Cara Cek PIP Anak Sekolah Secara Online
- Buka situs resmi PIP Kemendikbud
- Akses laman https://pip.kemdikbud.go.id melalui browser di HP atau komputer.
- Pilih menu “Cari Penerima PIP”
Pada halaman utama, klik menu pencarian data penerima PIP. - Masukkan NISN siswa
Ketik Nomor Induk Siswa Nasional (NISN) sesuai data sekolah. - Masukkan NIK siswa
Isi Nomor Induk Kependudukan (NIK) yang tertera di Kartu Keluarga. - Klik tombol “Cek Penerima PIP”
Sistem akan memproses data yang dimasukkan. - Lihat hasil pengecekan
Jika terdaftar, akan muncul informasi:
Status penerima PIP
- Jenjang pendidikan (SD/SMP/SMA/SMK)
- Tahun bantuan
- Status pencairan dana
Besaran Dana PIP (Umum)
- SD/MI: Rp450.000 per tahun
- SMP/MTs: Rp750.000 per tahun
- SMA/SMK/MA: Rp1.800.000 per tahun
Cara Pencairan Dana PIP
Dana PIP biasanya disalurkan melalui:
- Rekening SimPel di bank penyalur (BRI, BNI, Mandiri)
- Kartu identitas
- Kartu Keluarga
- Buku tabungan/kartu ATM SimPel
Kesimpulan
Bantuan sosial pendidikan dari pemerintah seperti PIP membuka peluang nyata bagi anak sekolah dari keluarga kurang mampu untuk tetap bersekolah sampai lulus.

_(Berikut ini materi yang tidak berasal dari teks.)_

/-- Requests waiting at their ports are admitted, oldest first, where their queue has an entry for their class. -/
def admitWaiting (s : State) : State :=
  s.hbm.waiting.foldl (fun t e =>
    let p := hbmPch t e.req.addr
    if mayAdmit t p e.pinned && !t.hbm.waiting.any (fun x => decide (x.at_ < e.at_) &&
        decide (hbmPch t x.req.addr = p) && decide (x.pinned = e.pinned)) then
      admitEnt (addI { t with hbm := { t.hbm with waiting := t.hbm.waiting.erase e } } F.CH_QFULL_TICKS
        (p / 2) (t.now - e.since)) p e
    else t) s

/-! ## Service (R234 to R240) -/

/-- A late read counts in its consumer's own counter, by its source (R238). -/
def lateConsumer (s : State) (e : HbmEnt) (late : Nat) : State :=
  match e.req.src with
  | .client n => if n = sickleClient ∨ n = sickleClient + 1 then addI s F.SICKLE_LATE (n - sickleClient) 1 else s
  | .staging k =>
    match ((e.req.item.bind (item? s)).map (fun i => i.cores.filterMap (physOf s))).bind (fun l => l.find? (fun p => decide (p / 9 = k))) with
    | some p => addI s F.CORE_LATE_CYCLES p (2 * late)
    | none => s
  | _ => s

/-- A granule read is delivered (R236, R238, R240). -/
def serveRead (s : State) (p : Nat) (e : HbmEnt) : State :=
  let c := p / 2
  let a := e.req.gran
  let lat := s.now - e.at_
  let s1 := addPairI s F.CH_READS_LO F.CH_READS_HI c 1
  let s2 := if 1560 < lat then lateConsumer (addI s1 F.CH_LATE c 1) e (lat - 1560) else s1
  let s3 := if regI s2 F.CH_MAX_LAT c < lat then setI s2 F.CH_MAX_LAT c lat else s2
  let s4 := match e.req.item with
    | some k => if 1560 < lat then modItem s3 k (fun x => { x with late := true }) else s3
    | none => s3
  let s5 := noteHbm { s4 with hbm := { s4.hbm with served := some (e.req, e.snap, e.bad) } } a e.info
  if e.bad then hbmFault s5 a (decide (e.info.ue = 0)) e.info.decPoison e.req.item else s5

/-- A write has been performed: whole, or as read, merge and write, whose read phase is a read like any other (R235). -/
def serveWrite (s : State) (p : Nat) (e : HbmEnt) : State :=
  let a := e.req.gran
  let s1 := addPairI s F.CH_WRITES_LO F.CH_WRITES_HI (p / 2) 1
  if e.req.whole then s1
  else
    let s2 := cancelWb (noteHbm (addI s1 F.CH_RMW (p / 2) 1) a e.info) a
    if e.bad then hbmFault s2 a (decide (e.info.ue = 0)) e.info.decPoison e.req.item else s2

/-- A patrol read: a correctable granule is to be written back, one that cannot be delivered is reported; no item fails (R242, R240). -/
def servePatrol (s : State) (p : Nat) (e : HbmEnt) : State :=
  let s1 := noteHbm (addPairI s F.CH_READS_LO F.CH_READS_HI (p / 2) 1) e.req.gran e.info
  if e.bad then hbmFault s1 e.req.gran (decide (e.info.ue = 0)) false none else s1

/-- An entry leaves its queue and is served; those admitted before it have been passed once more (R234). -/
def serveEnt (s : State) (p n : Nat) (e : HbmEnt) : State :=
  let q := hbmQ s p
  let s1 := setHbmQ s p ((q.take n).map (fun (x : HbmEnt) => { x with passed := x.passed + 1 }) ++ q.drop (n + 1))
  match e.kind, e.req.wr with
  | .writeBack, _ => addI (addPairI s1 F.CH_WRITES_LO F.CH_WRITES_HI (p / 2) 1) F.CH_WB (p / 2) 1
  | .patrol, _ => servePatrol s1 p e
  | .request, true => serveWrite s1 p e
  | .request, false => serveRead s1 p e

/-- Bank of an entry's granule. -/
def entBank (s : State) (e : HbmEnt) : Nat := hbmBank (hbmMap s e.req.addr).2

/-- No entry before the `n`-th of a queue is to its granule. -/
def firstToGran (q : List HbmEnt) (n : Nat) (e : HbmEnt) : Bool := (q.take n).all (fun x => decide (x.req.gran ≠ e.req.gran))

/-- The `n`-th entry of a queue may be served next: no earlier one is to its granule, no earlier one has been passed 15 times, and of the
entries of its bank that may be served none goes before it, pinned before pooled, then the oldest (R234, R235; log entry 17). -/
def mayServe (s : State) (q : List HbmEnt) (n : Nat) (e : HbmEnt) : Bool :=
  !bankHeld s e.req.addr && firstToGran q n e && (q.take n).all (fun x => decide (x.passed < 15)) &&
    (enumFrom 0 q).all (fun x => decide (x.1 = n) || decide (entBank s x.2 ≠ entBank s e) || !firstToGran q x.1 x.2 ||
      (if x.2.pinned = e.pinned then decide (n < x.1) else e.pinned))

/-- Writes, write-backs and patrol reads are served as soon as they may be; the data of a read return by a command. -/
def serveOwn (p : Nat) : Nat → State → State
  | 0, s => s
  | n + 1, s =>
    let q := hbmQ s p
    match (enumFrom 0 q).find? (fun e => (e.2.req.wr || decide (e.2.kind ≠ .request)) && mayServe s q e.1 e.2) with
    | some e => serveOwn p n (serveEnt s p e.1 e.2)
    | none => s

Keberadaan bantuan ini diharapkan tidak hanya mengurangi angka putus sekolah, tetapi juga meningkatkan semangat belajar anak dan memperbaiki kesejahteraan keluarga secara keseluruhan.

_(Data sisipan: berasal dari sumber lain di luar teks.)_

-- ==== Sys2Proof/Machine/Winnow.lean ====
section
/-!
DEFINITION. Sys2Proof/Machine/Winnow.lean: Winnow (13_functional_safety.md R317 to R325): checker segments, golden windows' cutoff, spare
rotation, latent intervals, and the commit of SERVICE after the first full pass (07_plans_tiling_and_mapping.md R168).
-/

namespace Sys2Proof.Machine

/-! ## Segments (Table 13-6) -/

/-- Worst-case duration W of a segment, in ticks. -/
def segTicks (seg : Nat) : Nat := nth 256 [2048, 1024, 1024, 1024, 544, 2000, 4096, 256, 1300000] seg

/-- Kind of unit a segment tests: those of Table 8-10, 9 a cluster's Granary, 10 the fault collector. -/
def segKind (seg : Nat) : Nat :=
  match seg with
  | 4 => 9
  | 5 => 6
  | 6 => 5
  | 7 => 10
  | 8 => 7
  | _ => 1

/-- The unit is there to be tested: a core that is not retired, a cluster in service, an HBM channel, an up port, the collector, a
management pair. -/
def segUnit (s : State) (kind unit : Nat) : Bool :=
  match kind with
  | 1 => decide (unit < 72) && decide (regI s F.CORE_STATE_STATE unit ≠ 6)
  | 9 => decide (unit < 8) && !(clu s unit).outOfService
  | 6 => decide (unit < 16)
  | 5 => portUp s unit
  | 10 => decide (unit = 0)
  | 7 => decide (unit < 2)
  | _ => false

/-- Every segment on every unit. -/
def allSegs (s : State) : List (Nat × Nat × Nat) :=
  (upto 9).flatMap (fun g => ((upto 72).filter (segUnit s (segKind g))).map (fun u => (g, segKind g, u)))

/-- Every segment on every unit has passed since `t` (R317, 07 R168). -/
def fullPass (s : State) (t : Nat) : Bool :=
  (allSegs s).all (fun x => decide (t < tget 0 s.winnow.passAt (winKey x.1 x.2.1 x.2.2)))

/-- A segment runs on the unit. -/
def segRuns (s : State) (kind unit : Nat) : Bool :=
  s.winnow.segs.any (fun g => decide (g.unitKind = kind) && decide (g.unit = unit))

/-- Start of core `l`'s next reservation, if it has one; one whose item still waits for its launch counts (R318). -/
def nextResv (s : State) (l : Nat) : Option Nat :=
  (s.disp.resv.filter (fun r => r.cores.contains l && (decide (s.now < r.lo) ||
    (decide (s.now < r.hi) && ((item? s r.item).map (fun i => decide (i.st = .decided))).getD false)))).foldl (fun a r => match a with
    | none => some r.lo
    | some x => some (if r.lo < x then r.lo else x)) none

/-- A pooled head can be placed on logical core `l` now (R259). -/
def headWants (s : State) (l : Nat) : Bool :=
  (upto 4).any (fun p => match (waitingAt s p).find? (headReady s) with
    | some it => ((placeable s it).map (fun ls => ls.contains l)).getD false
    | none => false)

/-- The three conditions of R318 on physical core `p`; on the spare, that it is warm. -/
def coreGap (s : State) (p w : Nat) : Bool :=
  match logicalCore s p with
  | some l => coreIdle s l && !headWants s l &&
      (match nextResv s l with
       | some t => decide (s.now + w + 16 ≤ t)
       | none => true)
  | none => decide (spareOf s (p / 9) = some p) && decide (getF s F.WINNOW_CLU_STATE 0 0 (p / 9) = 0)

/-- WINNOW_SEGMENT_START: a segment starts on an idle unit in a gap, or is deferred (R318; while pair A is in reset there are no new
segments, Table 13-7). -/
def execWinnowSegmentStart (g : SegReq) (s : State) : Out :=
  .next (whenLive s fun s =>
    guardOn (flag s F.WINNOW_CTRL_EN && decide (g.seg < 9) && decide (g.unitKind = segKind g.seg) && segUnit s g.unitKind g.unit &&
      !segRuns s g.unitKind g.unit) s fun s =>
      if pairDown s 0 || (decide (g.unitKind = 1) && !coreGap s g.unit (segTicks g.seg)) then addR s F.WINNOW_DEFERRALS 1
      else { s with winnow := { s.winnow with
        segs := s.winnow.segs ++ [{ seg := g.seg, unitKind := g.unitKind, unit := g.unit, start := s.now }] } })

/-! ## SERVICE (07 R168) -/

/-- Firmware's commit of SERVICE after a full pass: at the first one in service the wear baselines are recorded (R325); the device is
session-ready (15 R362). -/
def commitService (s : State) : State :=
  let s1 := setPhase s 1
  let s2 := if s1.mgmt.firstService then s1 else
    writeRecord { s1 with mgmt := { s1.mgmt with
      firstService := true, ageBase := tsetList 0 [] 0 ((upto 72).map (fun p => regI s1 F.CORE_AGE p)) } } 7 0
  if flag s2 F.SYS_STATUS_READY then s2 else setR (setR s2 F.SYS_STATUS_READY 1) F.MGMT_BOOT_MS (s2.now / 1300000)

/-- SERVICE is committed from START_UP or RECOVERY once every segment on every unit has passed; never after a boot that did not bring
up HBM, or with TEST_EN high at power-on (10 R231, R249; 19 Table 19-11). -/
def proveService (s : State) : State :=
  if (s.phase = 0 ∨ s.phase = 3) ∧ s.hbm.reserved ∧ !s.power.testEn ∧ !s.inSafe ∧ !pairDown s 0 ∧ fullPass s s.winnow.provingSince then commitService s else s

/-! ## Findings (R317, R319) -/

/-- Unit kind and unit of a SAF record about a tested unit (Table 8-10 has no kind for a cluster or the collector, log entry 35). -/
def safUnit (s : State) (kind unit : Nat) : State × Nat × Nat :=
  if kind = 9 then ((fresh s).2, 2, 17 * unit + (fresh s).1 % 17)
  else if kind = 10 then (s, 0, 0)
  else (s, kind, unit)

/-- A severity-1 finding: on a core it is a core-class fault with no affected items, on any other unit it drives FAULT_N (R319). -/
def finding (s : State) (seg kind unit : Nat) : State :=
  let (s1, k, u) := safUnit (addR s F.WINNOW_FINDINGS 1) kind unit
  let s2 := safNow s1 0xB 1 k u 0 seg 0
  if kind = 1 then coreFault s2 unit 0
  else
    let key := winKey seg kind unit
    latchFault { s2 with winnow := { s2.winnow with
      findings := s2.winnow.findings.filter (fun x => decide (x ≠ key)) ++ [key] } } F.REEVE_FAULT_FINDING

/-- The run on a unit ends. -/
def dropRun (s : State) (g : SegRun) : State :=
  { s with winnow := { s.winnow with segs := s.winnow.segs.filter (fun x => decide (x ≠ g)) } }

/-- WINNOW_SEGMENT_END: the segment has passed, or its checker did not report the injection (R317). -/
def execWinnowSegmentEnd (unitKind unit : Nat) (pass_ : Bool) (s : State) : Out :=
  .next (whenLive s fun s =>
    match s.winnow.segs.find? (fun g => decide (g.unitKind = unitKind) && decide (g.unit = unit)) with
    | none => s
    | some g =>
      let key := winKey g.seg unitKind unit
      let s1 := dropRun s g
      let s2 := { s1 with winnow := { s1.winnow with overruns := terase s1.winnow.overruns key } }
      if pass_ then
        let s3 := testPassed (addR s2 F.WINNOW_SEGMENTS 1) key
        proveService { s3 with winnow := { s3.winnow with findings := s3.winnow.findings.filter (fun x => decide (x ≠ key)) } }
      else finding s2 g.seg unitKind unit)

/-- TEST_OVERRUN: a segment still running at its start + W is stopped: a notice, or, twice in a row, a severity-1 finding (R319). -/
def execTestOverrun (unitKind unit : Nat) (s : State) : Out :=
  .next (whenLive s fun s =>
    match s.winnow.segs.find? (fun g => decide (g.unitKind = unitKind) && decide (g.unit = unit)) with
    | none => s
    | some g =>
      guardOn (decide (g.start + segTicks g.seg ≤ s.now)) s fun s =>
        let key := winKey g.seg unitKind unit
        let n := tget 0 s.winnow.overruns key
        let s1 := dropRun s g
        let s2 := { s1 with winnow := { s1.winnow with overruns := tset 0 s1.winnow.overruns key 1 } }
        if n = 0 then
          let (s3, k, u) := safUnit (addR s2 F.WINNOW_OVERRUNS 1) unitKind unit
          safNow s3 0xC 0 k u 0 g.seg 0
        else finding s2 g.seg unitKind unit)

/-! ## Golden windows (R320) -/

/-- GOLDEN_WINDOW_CUTOFF: a golden item not at END when its window ends is cut off; its cores are free (Table 13-7). -/
def execGoldenWindowCutoff (item : Nat) (s : State) : Out :=
  .next (whenLive s fun s =>
    match item? s item with
    | none => s
    | some it =>
      guardOn (it.golden && it.launched && decide (it.e.launch + windowLen s it ≤ s.now)) s fun s =>
        let (u, s1) := match pipeOf s it.e.plan with
          | some p => (p, s)
          | none => ((fresh s).1 % 2 ^ 16, (fresh s).2)
        endItem (safNow (addR s1 F.WINNOW_OVERRUNS 1) 0xC 0 8 u it.e.plan it.e.plan 0) item 0)

/-! ## Spare rotation (R322, R323, R325) -/

/-- Wear of core `p` in ‰ against its baseline, 0 when the count is not below it (R325). -/
def wearOf (s : State) (p : Nat) : Nat :=
  let b := tget 0 s.mgmt.ageBase p
  if b = 0 then 0 else 1000 * (b - regI s F.CORE_AGE p) / b

/-- The core of cluster `k` that follows index `c` in rotation: the next one that is not retired. -/
def nextInRotation (s : State) (k c : Nat) : Nat :=
  (((rangeFrom (c + 1) 9).map (fun i => i % 9)).find? (fun i => decide (regI s F.CORE_STATE_STATE (9 * k + i) ≠ 6))).getD c

/-- Firmware starts the handover of core index `c` next: it is next in rotation, or worn to twice the threshold (R322, R325). -/
def handoverDue (s : State) (k c : Nat) : Bool :=
  decide (c = getF s F.WINNOW_CLU_NEXT 0 0 k) || decide (2 * reg s F.WINNOW_AGE_THR ≤ wearOf s (9 * k + c))

/-- HANDOVER_START: the copy from physical core `core` (0 to 8) of the cluster to its warm spare begins (R322). The rotation's interval
counts from the handover of its last core. -/
def execHandoverStart (clu core : Nat) (s : State) : Out :=
  .next (whenLive s fun s =>
    match spareOf s clu, logicalCore s (9 * clu + core) with
    | some q, some l =>
      guardOn (decide (clu < 8) && decide (core < 9) && flag s F.WINNOW_CTRL_ROTATE && !pairDown s 0 &&
        decide (getF s F.WINNOW_CLU_STATE 0 0 clu = 0) && (tget none s.faults.reactions clu).isNone &&
        !segRuns s 1 q && handoverDue s clu core) s fun s =>
        let s1 := putF s F.WINNOW_CLU_STATE 0 0 clu 1
        let n := nextInRotation s clu core
        let s2 :=
          if core = getF s F.WINNOW_CLU_NEXT 0 0 clu then
            let t := putF s1 F.WINNOW_CLU_NEXT 0 0 clu n
            if n ≤ core then testPassed t (winKey 14 9 clu) else t
          else s1
        let h : Handover := { logical := l, phys := 9 * clu + core, spare := q, start := s.now }
        { s2 with winnow := { s2.winnow with handovers := tset none s2.winnow.handovers clu (some h) } }
    | _, _ => s)

/-- Least ticks of a copy: 1,024 rows, one per phase-3 cycle, which comes every 2 ticks. -/
def copyTicks : Nat := 2048

/-- The spare holds the weight bin, the table store and the residents of the core it takes the place of (R322). -/
def CoreS.handOver (c : CoreS) : CoreS :=
  { wbin := c.wbin, written := tfilter (fun k => decide (k < 4096)) c.written, tstore := c.tstore, tstorePlan := c.tstorePlan,
    resident := c.resident }

/-- HANDOVER_SUBSTITUTION: after the copy, at the first decision at which the logical core runs no item, the spare stands for it; the
core that left goes to test, or is retired for wear (R322, R325). -/
def execHandoverSubstitution (clu : Nat) (s : State) : Out :=
  .next (whenLive s fun s =>
    match tget none s.winnow.handovers clu with
    | none => s
    | some h =>
      guardOn (decide (h.start + copyTicks ≤ s.now) && coreIdle s h.logical && !segRuns s 1 h.phys && !pairDown s 0) s fun s =>
        let c := core s h.phys
        let s1 := addR (setPlace { s with winnow := { s.winnow with handovers := terase s.winnow.handovers clu } } h.logical h.spare)
          F.SYS_PLACE_GEN 1
        let s2 := addR (setI (modCore s1 h.spare (fun _ => c.handOver)) F.CORE_STATE_STATE h.spare 0) F.WINNOW_HANDOVERS 1
        let s3 := setTag s2 h.spare (regI s F.CORE_RESIDENT_TAG h.phys) (regI s F.CORE_RESIDENT_PLAN h.phys)
        let s4 := clearTag s3 h.phys
        let d := wearOf s h.phys
        if reg s F.WINNOW_AGE_THR ≤ d then
          safNow (addR (setSpare (retireCore s4 h.phys) clu none 3) F.WINNOW_WEAR_RETIRED 1) 0x12 0 1 h.phys 0 d 0
        else
          let s5 := setI (setSpare s4 clu (some h.phys) 2) F.CORE_STATE_STATE h.phys 5
          { s5 with winnow := { s5.winnow with testing := tset none s5.winnow.testing clu (some s.now) } })

/-- CORE_TEST_DONE: the core that left rotation has been tested and its CORE_AGE read; it is the warm spare, or it is retired and the
cluster has no spare (R322, R310). -/
def execCoreTestDone (core : Nat) (pass_ : Bool) (age : Nat) (s : State) : Out :=
  .next (whenLive s fun s =>
    let k := core / 9
    guardOn (decide (core < 72) && (tget none s.winnow.testing k).isSome && decide (spareOf s k = some core)) s fun s =>
      let s1 := setI { s with winnow := { s.winnow with testing := tset none s.winnow.testing k none } } F.CORE_AGE core age
      let s2 := modCore s1 core (fun _ => {})
      if pass_ then setI (setSpare s2 k (some core) 0) F.CORE_STATE_STATE core 4
      else checkCluster (safNow (setSpare (retireCore s2 core) k none 3) 0xE 1 1 core 0 k 0) k)

/-! ## Latent intervals (R324) -/

/-- Interval of a test: a rotation's in seconds, any other's in milliseconds. -/
def latentTicks (s : State) (seg : Nat) : Nat :=
  if seg = 14 then reg s F.WINNOW_LATENT_ROT_S * second else msTicks (reg s F.WINNOW_LATENT_MS)

/-- Does the test exist? 14 is a cluster's rotation, 15 a plan's golden test (kind 8, the unit its plan-table index). -/
def latentUnit (s : State) (seg kind unit : Nat) : Bool :=
  if seg = 14 then decide (kind = 9) && decide (unit < 8) && !(clu s unit).outOfService &&
    decide (getF s F.WINNOW_CLU_STATE 0 0 unit ≠ 3)
  else if seg = 15 then decide (kind = 8) && decide ((planAt s unit).st = .installed) && (timelineOf s unit).golden.isSome
  else decide (seg < 9) && decide (kind = segKind seg) && segUnit s kind unit

/-- The tick from which a test's interval runs: its last pass, or the last record of its lateness, or the start of the phase. -/
def latentFrom (s : State) (seg kind unit : Nat) : Nat :=
  let key := winKey seg kind unit
  maxOf [tget 0 s.winnow.passAt key - 1, tget 0 s.winnow.overdueAt key - 1, s.winnow.provingSince]

/-- LATENT_OVERDUE: a test has not passed within its latent interval: one record per interval (R324). -/
def execLatentOverdue (seg unitKind unit : Nat) (s : State) : Out :=
  .next (whenLive s fun s =>
    guardOn (latentUnit s seg unitKind unit && decide (latentFrom s seg unitKind unit + latentTicks s seg ≤ s.now)) s fun s =>
      let key := winKey seg unitKind unit
      let plan := if seg = 15 then planIdAt s unit else 0
      let (s1, k, u, d) :=
        if seg = 14 then ((fresh s).2, 0, unit, (fresh s).1 % 2 ^ 64)
        else if seg = 15 then
          match pipeOf s plan with
          | some p => (s, 8, p, plan)
          | none => ((fresh s).2, 8, (fresh s).1 % 2 ^ 16, plan)
        else ((safUnit s unitKind unit).1, (safUnit s unitKind unit).2.1, (safUnit s unitKind unit).2.2, seg)
      let s2 := safNow (addR s1 F.WINNOW_OVERDUE 1) 0xD 1 k u plan d 0
      let s3 := { s2 with winnow := { s2.winnow with
        overdueAt := tset 0 s2.winnow.overdueAt key (s.now + 1),
        overdueOpen := s2.winnow.overdueOpen.filter (fun x => decide (x ≠ key)) ++ [key] } }
      if flag s3 F.WINNOW_CTRL_OVERDUE_FAULT then latchFault s3 F.REEVE_FAULT_LATENT_OVERDUE else s3)

end Sys2Proof.Machine
end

Dengan adanya langkah-langkah pendaftaran yang jelas dan prosedur resmi melalui sekolah maupun sistem pemerintahan, setiap keluarga yang memenuhi kriteria berkesempatan mendapatkan bantuan ini.
Program bansos pendidikan merupakan bukti nyata komitmen pemerintah dalam mendukung pendidikan sebagai hak dasar setiap warga negara.